Figure 6. Forest plot of correlations between TAS and MAO.

Experience seeking

A total of 19 correlations examined the association between the Experience Seeking subscale and MAO (Figure 7). The REM yielded a weighted average correlation of −0.22 (95% CI = −0.31, −0.13).

Figure 7

Figure 7. Forest plot of correlations between experience seeking and MAO.

Disinhibition

A total of 18 correlations examined the association between the Disinhibition subscale and MAO (Figure 8). The REM yielded a weighted average correlation of −0.19 (95% CI = −0.29, −0.08).

Figure 8

Figure 8. Forest plot of correlations between disinhibition and MAO.

Boredom susceptibility

A total of 18 correlations examined the association between the Boredom Susceptibility subscale and MAO (Figure 9). The REM yielded a weighted average correlation of −0.15 (95% CI = −0.23, −0.06).

Figure 9

Figure 9. Forest plot of correlations between boredom susceptibility and MAO.

Discussion

The primary goal of this meta-analysis was to evaluate the impact of MAO on SSS. Over three decades of research suggests that a negative association exists between human monoamine oxidase (MAO) blood platelet levels and sensation seeking. Our hypothesis that there is a negative association between MAO levels and SSS was supported. The negative correlation indicates that lower levels of MAO are associated with higher levels of sensation seeking. Conversely, high levels of MAO are associated with lower levels of sensation seeking. These findings are consistent with prior research examining the relationship between MAO and SSS (Zuckerman, 1994a). Moreover, these findings have potential clinical implications for treating individuals diagnosed with disorders related to impulsivity or sensation seeking including drug dependence, attention deficit disorder, bipolar disorder, schizophrenia, and suicidal behavior (Fowler et al., 1982; Buchsbaum et al., 1977; Murphy et al., 1982). Pharmacological interventions such as the use of MAO inhibitors might be a useful treatment to reduce sensation seeking and impulsivity in individuals diagnosed with these disorders.

Another key finding that emerged in the current meta-analysis is that our subgroup analysis did not reveal differences between males and females on the association between human blood platelet MAO levels and SSS. Prior research indicates that significant negative correlations are more consistently observed in males than in females (Calhoon-La Grange et al., 1993).
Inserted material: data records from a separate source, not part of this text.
/-- The cut at once, where nothing is in flight; STOP_RECORD_CUT makes it otherwise. -/
def State.settle (s : State) (c : CtxLoc) : State := if (s.ctxAt c).inFlight then s else s.cut c

/-- SignalFault (R6): the cause registers and the halt line. Only one fault is taken per halt (R345). Outside a handler a breakpoint or
a data watch takes a debug halt instead of trapping where `dbgctl` says so; inside one `fhalt` alone decides (R117, R350, R356). -/
def State.raise (s : State) (c : CtxLoc) (cause : BitVec 8) (tval epc : Word)
    (mark : Option (Eng × BitVec 32 × Word)) : State :=
  let x := s.ctxAt c
  if x.halt.isSome || x.debug || !x.resident then s
  else
    let debug : Bool := !x.intrap && ((cause = 0x16 && x.dbgctl.getLsbD 0) || (cause = 0x17 && x.dbgctl.getLsbD 1))
    (s.onCtx c fun x =>
      { x with ecause := cause.setWidth 64, etval := tval, halt := some ⟨if debug then .debug else .fault, epc, mark⟩ }).settle c

/-- A fault at issue or in the scalar unit of the focused context: `epc` is the word's address (R344). -/
def State.fault (s : State) (cause : BitVec 8) (tval : Word) : State := s.raise s.focus cause tval s.cx.pc none

/-- A debug halt (R358). -/
def State.debugHalt (s : State) (c : CtxLoc) : State :=
  let x := s.ctxAt c
  if x.halt.isSome || x.debug || !x.resident then s
  else (s.onCtx c fun x => { x with halt := some ⟨.debug, x.pc, none⟩ }).settle c

/-- Reserved bits of `stat` (R10). -/
def statReserved (w : Word) : Bool := bitsOf w 4 2 != 0 || bitsOf w 11 53 != 0

/-- A queue without the first item that satisfies a test; its sequence counts go past a word. -/
def Queue.dropItem (q : Queue) (t : Item → Bool) : Queue :=
  match q.items.find? t with
  | none => q
  | some i =>
    if Instr.isPoint i.ins then { q with items := q.items.erase i }
    else { q with items := q.items.erase i, finished := q.finished + 1,
                  started := match i.phase with | .idle => q.started + 1 | _ => q.started }

/-- The marked word is gone (R351), and with it what it held the front end for: an ENG word's command, a BAR's phase, the pool's reply. -/
def Context.discardMarked (x : Context) : Context :=
  match x.marked with
  | none => x
  | some (g, n) =>
    let gone := fun (i : Item) => i.isMarked g (some (g, n, putBits x.emark 0 1 0))
    let word := ((x.queue g).items.find? gone).map Item.ins
    let holds : Bool := match x.hold, word with
      | .command id, _ => g = .e && id = n.toNat
      | .arriving, some (.bar _) | .pool, some (.launchBlock _ _) => true
      | _, _ => false
    let x := if holds then { x with hold := .none } else x
    x.setQueue g ((x.queue g).dropItem gone)

/-- A redirect ends the drain of an EXIT, a YIELD or a SUSPEND: the front end issues again (R351, log 16). -/
def Drain.redirected : Drain → Drain
  | .exit | .yielded | .suspended _ _ _ _ => .none
  | d => d

/-- Continues a halted or returning context by the value of `epc` (R351): retry, continue or redirect. -/
def Context.resume (x : Context) : Context :=
  let x := { x with parked := false, debug := false }
  if bitOf x.emark 0 && x.epc = putBits x.emark 0 1 0 then { x with pc := x.eissue, marked := none }
  else if x.epc = x.eissue then { x.discardMarked with pc := x.eissue, marked := none }
  else { x.dropWords.emptyToks with pc := x.epc, marked := none, drain := x.drain.redirected }

/-- Return from a handler, its checks passed (R120, R351): `stat` from `estat` but for `stat.ctx`, then by `epc`. -/
def Context.trapReturn (x : Context) : Context :=
  { x with stat := putBits x.estat 6 2 (bitsOf x.stat 6 2) }.resume

end Sys2Proof.Machine
end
Our findings suggest that there was a weak negative correlation in both the male and female subgroups. Our analysis indicated the female subgroup exhibited a slightly stronger negative correlation than the male subgroup. However, it is imperative to consider the presence of heterogeneity within the male and female subgroups, as highlighted by significant Q statistics and I² values. Although the female subgroup demonstrated a slightly stronger negative correlation than the male subgroup it exhibited a higher degree of heterogeneity. This heterogeneity signifies variability in the results of studies within each subgroup. Regarding the mixed gender subgroup analysis there was a slight negative correlation between platelet MAO and SSS just as with the male and female subgroup. Interestingly, the absence of heterogeneity in the mixed-gender subgroup suggests that aggregating data from both genders yields a more consistent estimate of the effect size. Taking a closer look at the correlation differences between males and females it is important to note that previous literature has compared hormonal differences between high and low sensation seekers with regards to gender. Factor analysis of the relationships between sensation seeking traits and hormonal levels in males and females concluded that high sensation seekers exhibited significantly higher levels of testosterone, 17-B estradiol, and estrone compared to low sensation seekers (Daitzman and Zuckerman, 1980).
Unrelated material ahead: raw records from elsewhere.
-- ==== Sys2Proof/Machine/Lunit.lean ====
section
/-!
DEFINITION. The L engine: what a queued memory word does when it starts, when it requests a part, when a reply comes and when it
finishes (R101 to R109, R156 to R161, R433).
-/
namespace Sys2Proof.Machine

/-- Bytes of a width code (R46). -/
def widthBytes : Width → Nat
  | .b | .bu => 1 | .h | .hu => 2 | .w | .wu => 4 | .d => 8

/-- A loaded value at 64 bits (R102). -/
def extend (w : Width) (v : Nat) : Word :=
  match w with
  | .b => sextNat 8 v | .h => sextNat 16 v | .w => sextNat 32 v
  | _ => BitVec.ofNat 64 v

/-- Operation code, width and scope of an atomic; code 10 is CAS (R108, R109). -/
def atomOf : Instr → Option (Nat × Bool × Scope × Bool)
  | .amoSwap w sc q _ _ _ => some (0, w, sc, q)
  | .amoAdd w sc q _ _ _ => some (1, w, sc, q)
  | .amoAnd w sc q _ _ _ => some (2, w, sc, q)
  | .amoOr w sc q _ _ _ => some (3, w, sc, q)
  | .amoXor w sc q _ _ _ => some (4, w, sc, q)
  | .amoMin w sc q _ _ _ => some (5, w, sc, q)
  | .amoMax w sc q _ _ _ => some (6, w, sc, q)
  | .amoMinu w sc q _ _ _ => some (7, w, sc, q)
  | .amoMaxu w sc q _ _ _ => some (8, w, sc, q)
  | .amoFadd sc q _ _ _ => some (9, true, sc, q)
  | .cas w sc q _ _ _ => some (10, w, sc, q)
  | _ => none

/-- The word is an atomic. -/
def isAtom (i : Instr) : Bool := (atomOf i).isSome

/-- Bytes of a scalar memory word's access. -/
def scalarBytes : Instr → Nat
  | .ld w _ _ _ | .lda w _ _ _ | .st w _ _ _ | .stl w _ _ _ => widthBytes w
  | i =>
    match atomOf i with
    | some (_, w, _, _) => if w then 4 else 8
    | none => 0

/-- Loads and stores among the L words; atomics are both (R110). -/
def isLoad (i : Instr) : Bool := Instr.readsOnly i || isAtom i
def isStore : Instr → Bool
  | .st _ _ _ _ | .stl _ _ _ _ | .vst _ | .vstx _ | .mst _ => true
  | i => isAtom i

/-- The scope of a release store, if the word is one (R255). -/
def storeScope : Instr → Option Scope
  | .stl _ sc _ _ => some sc
  | _ => none

/-- The scope of a release among the L words: STL, and an atomic with `.sc` (R255). -/
def releaseScope (i : Instr) : Option Scope :=
  match atomOf i with
  | some (_, _, sc, true) => some sc
  | some _ => none
  | none => storeScope i

/-- The word is a release at die scope or wider (R256). -/
def wideRelease (i : Instr) : Bool := (releaseScope i).any wide

/-- Pop and push fields of a vector or matrix word. -/
def popField (i : Instr) : BitVec 3 :=
  match i with
  | .mma f | .mmaz f => f.pop
  | .aclr f | .aswap f | .adrain f => f.pop
  | i => match i.vparts with
    | some (_, f) => f.pop
    | none => 0
def pushField (i : Instr) : BitVec 3 :=
  match i with
  | .mma f | .mmaz f => f.push
  | .aclr f | .aswap f | .adrain f => f.push
  | i => match i.vparts with
    | some (_, f) => f.push
    | none => 0

/-- Queues that a word of engine `g` pops from and pushes to (R30). -/
def popsOf (g : Eng) (i : Instr) : List Nat := (named g (popField i)).map fun r => tq r g
def pushesOf (g : Eng) (i : Instr) : List Nat := (named g (pushField i)).map fun r => tq g r

/-- A wait of the engine's head word is open (R6, R359). -/
def State.headWaits (s : State) (c : CtxLoc) (g : Eng) (kind : BitVec 8) (obj : Word) : State :=
  s.onCtx c fun x => x.waitMark (Eng.num g) kind obj

/-- The first of a word's pop queues that holds no token. -/
def emptyPop (x : Context) (g : Eng) (i : Instr) : Option Nat :=
  (popsOf g i).find? fun q => (tget x.toks q {}).toks.isEmpty

/-! ### Parts (R156, R157, R160) -/

/-- The granules of a vector memory word's register side (R158). -/
def lGrans (i : Item) : List Nat :=
  let rows := shapeRows i.vshape
  match i.ins with
  | .vld f | .vst f => rowGrans rows f.vd.toNat f.sd.toNat
  | .vldx f | .vstx f => rowGrans rows f.vd.toNat f.sd.toNat ++ rowGrans rows f.vb.toNat f.sb.toNat
  | _ => []

/-- The address lies in another module's memory. -/
def State.isFar (s : State) (x : Context) (a : Word) : Bool :=
  match (placeOf x.wsize a).map s.localPlace with
  | some (.remote _ _) => true
  | _ => false

/-- A store whose row has no active element still reads the row under its check (R158): a part of no bytes. -/
def checkOnly (store : Bool) (idx j : Nat) (ps : List LPart) : List LPart :=
  if store && ps.isEmpty then [{ idx := idx, row := j, off := 0, n := 0, addr := 0 }] else ps

/-- The parts of the rows of an L word that is not indexed. -/
def plainParts (s : State) (x : Context) (i : Item) : List LPart :=
  let rows := List.range (shapeRows i.vshape)
  match i.ins with
  | .vld f | .vst f =>
    rows.flatMap fun j => checkOnly (isStore i.ins) (4 * j) j (rowParts (s.isFar x) f i.vshape i.mask i.a i.b j)
  | .mld f | .mst f => rows.map fun j => { idx := j, row := j, off := 0, n := 16, addr := i.a + simm f + BitVec.ofNat 64 j * i.b }
  | ins => [{ row := 0, off := 0, n := scalarBytes ins, addr := i.a }]

/-- The checks of row j of the indices, when L has read it: the poison and the tag, then the addresses of the row's elements and the data
watch (R157, R357). -/
def viChecks (x : Context) (i : Item) (f : VF) (j : Nat) : List (Option Flt) :=
  let n := f.vb.toNat + j * f.sb.toNat
  let g := x.gran n
  let kinds := if isStore i.ins then 2 else 1
  let bad := fun (p : LPart) =>
    match checkAddr x kinds true p.addr (esize f.fmt) with
    | .bad c t => some (Flt.mk c t)
    | .ok _ =>
      if (placeOf x.wsize (p.addr + BitVec.ofNat 64 (p.n - 1))).isNone then some ⟨0x06, p.addr⟩ else none
  if g.poison then [some ⟨0x0E, BitVec.ofNat 64 n⟩]
  else if !tagOk g .i32 false then [some ⟨0x04, BitVec.ofNat 64 n⟩]
  else (indexParts f i.vshape i.mask i.a g.read j).map bad

/-- L reads row j of the indices: the item with the row, and the fault found so far. After a watched byte the rows that are left are read
too, since a lower byte of theirs may be watched (R343). -/
def readVi (x : Context) (i : Item) (f : VF) (j : Nat) : Item :=
  { i with vis := i.vis ++ [(x.gran (f.vb.toNat + j * f.sb.toNat)).read], fault := lowestWatch (i.fault :: viChecks x i f j) }

/-- The parts of an indexed word whose indices are read. -/
def indexedParts (i : Item) (f : VF) : List LPart :=
  (List.range i.vis.length).flatMap fun j =>
    checkOnly (isStore i.ins) (f.fmt.count * j) j (indexParts f i.vshape i.mask i.a (i.vis.getD j 0) j)

/-- The kind of a word's accesses (R241). -/
def accOf (i : Instr) : Acc := if isAtom i then .atomic else if isStore i then .store else .load

/-- A part with its place and its physical address, or the fault of its translation or permission, which comes before any part is
performed (R104, R157): a row group of Moss that is FREE denies a write (R226). -/
def resolve (s : State) (c : CtxLoc) (i : Item) (p : LPart) : Except Flt LPart :=
  let x := s.ctxAt c
  if p.n = 0 then .ok p
  else
    match (placeOf x.wsize p.addr).map s.localPlace with
    | none => .error ⟨0x06, faultAddr i p⟩
    | some (.dev va) =>
      match translate s c.pcl x.part va (accOf i.ins) with
      | .error e => .error ⟨e, faultAddr i p⟩
      | .ok pa => .ok { p with place := .dev va, pa := pa }
    | some (.moss o) =>
      if isStore i.ins && (rgsOf o p.n).any fun g => ((s.cluAt c.pcl).rg g).cls = 0 then .error ⟨0x09, faultAddr i p⟩
      else .ok { p with place := .moss o }
    | some u => .ok { p with place := u }

/-- The state with the translations of parts in the cluster's cache, and a malformed entry reported (R241, R242). -/
def noteParts (s : State) (c : CtxLoc) (ps : List LPart) : State :=
  let x := s.ctxAt c
  ps.foldl (fun s p =>
    match (placeOf x.wsize p.addr).map s.localPlace with
    | some (.dev va) => if p.n = 0 then s else (fillTlb s c.pcl x.part va).noteWalk c.pcl x.part va
    | _ => s) s

/-- The bytes of two parts lie at one place: in device memory, by physical address (R105). -/
def samePlaces (p q : LPart) : Bool :=
  p.n != 0 && q.n != 0 &&
  match p.place, q.place with
  | .dev _, .dev _ => overlaps p.pa p.n q.pa q.n
  | .moss a, .moss b => overlaps a p.n b q.n
  | .win a, .win b => overlaps a p.n b q.n
  | .remote c a, .remote d b => c = d && overlaps a p.n b q.n
  | _, _ => false

/-- An atomic on device memory that is not applied holds a later word of its context that touches its bytes (R251). -/
def atomHolds (a : Item) (ps : List LPart) : Bool :=
  isAtom a.ins && a.parts.any fun q =>
    (q.flying || q.isTodo) && (match q.place with | .dev _ => true | _ => false) && ps.any fun p => samePlaces q p

/-- A started word still requests parts. -/
def Item.requesting (i : Item) : Bool :=
  (match i.phase with | .going => true | _ => false) && !Instr.isPoint i.ins &&
  (i.parts.isEmpty || (!i.stops && i.parts.any LPart.isTodo))

/-- Whether the items ahead of an L word let it start (R107, R110, R233, R259): every earlier word has started,
acquires and sequentially consistent atomics have returned, fences hold their kinds, MOSS words that fence are done,
no earlier word has a fault to raise (R104), and no atomic holds its bytes. -/
def aheadOk (i : Item) (ps : List LPart) : List Item → List Item → Bool
  | _, [] => true
  | before, a :: r =>
    let done := fun (b : Item) => match b.phase with | .complete => b.fault.isNone | _ => false
    (match a.ins with
      | .lda _ _ _ _ => done a
      | .fence k sc =>
        -- the kinds ll, ls, sl and ss are bits 0 to 3 of the field (R46)
        !(before.any fun b => !Instr.isPoint b.ins &&
          ((k.getLsbD 0 && isLoad b.ins && isLoad i.ins) || (k.getLsbD 1 && isLoad b.ins && isStore i.ins) ||
           (k.getLsbD 2 && isStore b.ins && isLoad i.ins) || (k.getLsbD 3 && isStore b.ins && isStore i.ins))) &&
        -- at die scope and wider the point's drain comes before the later stores (R258)
        !(wide sc && (k.getLsbD 1 || k.getLsbD 3) && isStore i.ins)
      | .mclass _ _ _ _ | .mfree _ _ _ | .mrefresh _ _ _ => false
      | _ =>
        Instr.isPoint a.ins ||
        (a.fault.isNone && (match a.phase with | .idle | .parked _ => false | _ => true) && !atomHolds a ps &&
         (match atomOf a.ins with
          | some (_, _, _, true) => done a
          | _ => true))) && aheadOk i ps (before ++ [a]) r

/-- Words that wait until every earlier L word has finished: STL and atomics with `.sc` (R107, R259). -/
def waitsAll (i : Instr) : Bool := (releaseScope i).isSome

/-! ### What comes back -/

/-- Puts bytes into row `p.row` of a word's returned rows (R156). -/
def putRow (i : Item) (p : LPart) (bs : List Byte) (bad : Bool) : Item :=
  let r := i.rows.getD p.row ⟨0, false⟩
  let rows := if i.rows.length ≤ p.row then i.rows ++ List.replicate (p.row + 1 - i.rows.length) ⟨0, false⟩ else i.rows
  { i with rows := setNth rows p.row ⟨putAt r.data (8 * p.off) (8 * p.n) (leNat bs), r.poison || bad⟩ }

/-- Part `k` of a load ends with its bytes: the value of a scalar word, a row of a vector word; poison faults a scalar
word and is carried by a vector word (R102, R159). -/
def gotBytes (i : Item) (k : Nat) (p : LPart) (bs : List Byte) (bad : Bool) (cause : BitVec 8) (tval : Word) (st : Stamp) : Item :=
  let i := { i with stamp := i.stamp.max st }
  match i.ins with
  | .ld w _ _ _ | .lda w _ _ _ =>
    if bad then noteFault ⟨cause, tval⟩ (i.setPart k .bad) else { i.setPart k .done with val := extend w (leNat bs) }
  | _ => putRow (i.setPart k .done) p bs bad

/-- Part `k` has read a row group that was not valid, if `b` (R226). -/
def Item.markInv (i : Item) (k : Nat) (b : Bool) : Item :=
  match i.parts[k]? with
  | some p => { i with parts := setNth i.parts k { p with inv := p.inv || b } }
  | none => i

/-- A read that the word delivers found a row group that was not valid (R226). -/
def Item.sawInv (i : Item) : Bool := i.inv || i.parts.any fun p => p.inv && p.isDone

/-- Part `k` finds a fault. -/
def Item.failPart (i : Item) (k : Nat) (f : Flt) : Item := noteFault f (i.setPart k .bad)

/-- The bytes that a store sends for a part; the row is read under its check, poison first (R127, R158, R159). -/
def storeData (x : Context) (i : Item) (p : LPart) : Except Flt (List Byte) :=
  match i.ins with
  | .vst f | .vstx f =>
    let n := f.vd.toNat + p.row * f.sd.toNat
    let g := x.gran n
    if g.poison then .error ⟨0x0E, BitVec.ofNat 64 n⟩
    else if !tagOk g f.fmt true then .error ⟨0x04, BitVec.ofNat 64 n⟩
    else .ok (toLE p.n (getAt g.read (8 * p.off) (8 * p.n)))
  | .mst f =>
    -- the mask register and its poison were captured at issue (R26, R159)
    if i.d = 1 then .error ⟨0x0E, f.vd.setWidth 64⟩ else .ok (toLE 16 (getAt i.mask (128 * p.row) 128))
  | _ => .ok (toLE p.n i.b.toNat)

/-- A vector store keeps what it has read of a row until its bank grants it (R153). -/
def captureRow (i : Item) (p : LPart) (bs : List Byte) : Item :=
  match i.ins with
  | .vst _ | .vstx _ => putRow i p bs false
  | _ => i

/-- The bytes that a store writes for a part whose row it has read. -/
def keptData (x : Context) (i : Item) (p : LPart) : List Byte :=
  match i.ins with
  | .vst _ | .vstx _ => toLE p.n (getAt (i.rows.getD p.row ⟨0, false⟩).data (8 * p.off) (8 * p.n))
  | _ => match storeData x i p with | .ok bs => bs | .error _ => []

/-! ### Near accesses (R34, R217, R226 to R228) -/

/-- A write of the access finds a row group that is not valid: a zero fill (R228). -/
def fills (s : State) (c : CtxLoc) (i : Item) (p : LPart) : Bool :=
  match p.place with
  | .moss o => isStore i.ins && (rgsOf o p.n).any fun g =>
      let r := (s.cluAt c.pcl).rg g
      !r.valid && r.cls != 0 && !(isAtom i.ins && r.xtrap)
  | _ => false

/-- A rewrite runs at a bank of the access (R217). -/
def bankBusy (s : State) (c : CtxLoc) (p : LPart) : Bool :=
  match p.place with
  | .moss o => (rgsOf o p.n).any fun g => (s.cluAt c.pcl).rewrites.any fun r => r.running && r.n % 128 = g % 128
  | _ => false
Furthermore, our study revealed significant associations between all four subscales of the SSS and MAO. Few researchers have reported a correlation between MAO and the Boredom Susceptibility subscale of the SSS (Shekim et al., 1989; Reist et al., 1990). In the current meta-analysis, the Boredom Susceptibility scale had the lowest weighted average correlation of the 3 subscales. In contrast, many researchers have found a correlation between MAO and the Disinhibition subscale of the SSS (Arqué et al., 1988; Murphy, 1977; Schalling et al., 1987; Shekim et al., 1989; Ward et al., 1987; Sher et al., 1994). We found that the strongest weighted average correlation was between MAO and the Experience Seeking scale.

While this meta-analysis provides evidence for understanding the neurobiological basis of sensation seeking, there are some limitations that should be addressed. One methodological constraint of the present meta-analysis was the extensive time required to conduct a thorough review of the literature due to the broad temporal range which extended as far back as the 1970s. This lengthy timeframe yielded a large number of search results, requiring significant effort to carefully screen and evaluate each paper to ensure they met the inclusion criteria. Future researcher might benefit from incorporating new technology that utilizes machine learning or artificial intelligence to increase the efficiency of screening a large number of papers for exclusion. The studies used in this meta-analysis do not differentiate between MAO A and B platelet activity with regards to their correlation to Zuckerman's SSS. Briefly, both enzymes are bound to the outer mitochondrial membrane and have 70% amino acid sequence identity (Gaweska and Fitzpatrick, 2011). It is important note that while MAO A primarily metabolizes serotonin, norepinephrine, and dopamine. MAO B preferentially oxidizes benzylamine and phenylethylamine (Gaweska and Fitzpatrick, 2011). However, detailed analysis of both enzymes' crystal structure at high resolution demonstrates that despite differences in binding specificity MAO B does metabolizes dopamine, norepinephrine, serotonin just not as efficiently as MAO A (Son et al., 2008). As such, the correlation seen with platelet activity and sensation seeking could be a result of MAO A or MAO B separately or a combination of both enzymes.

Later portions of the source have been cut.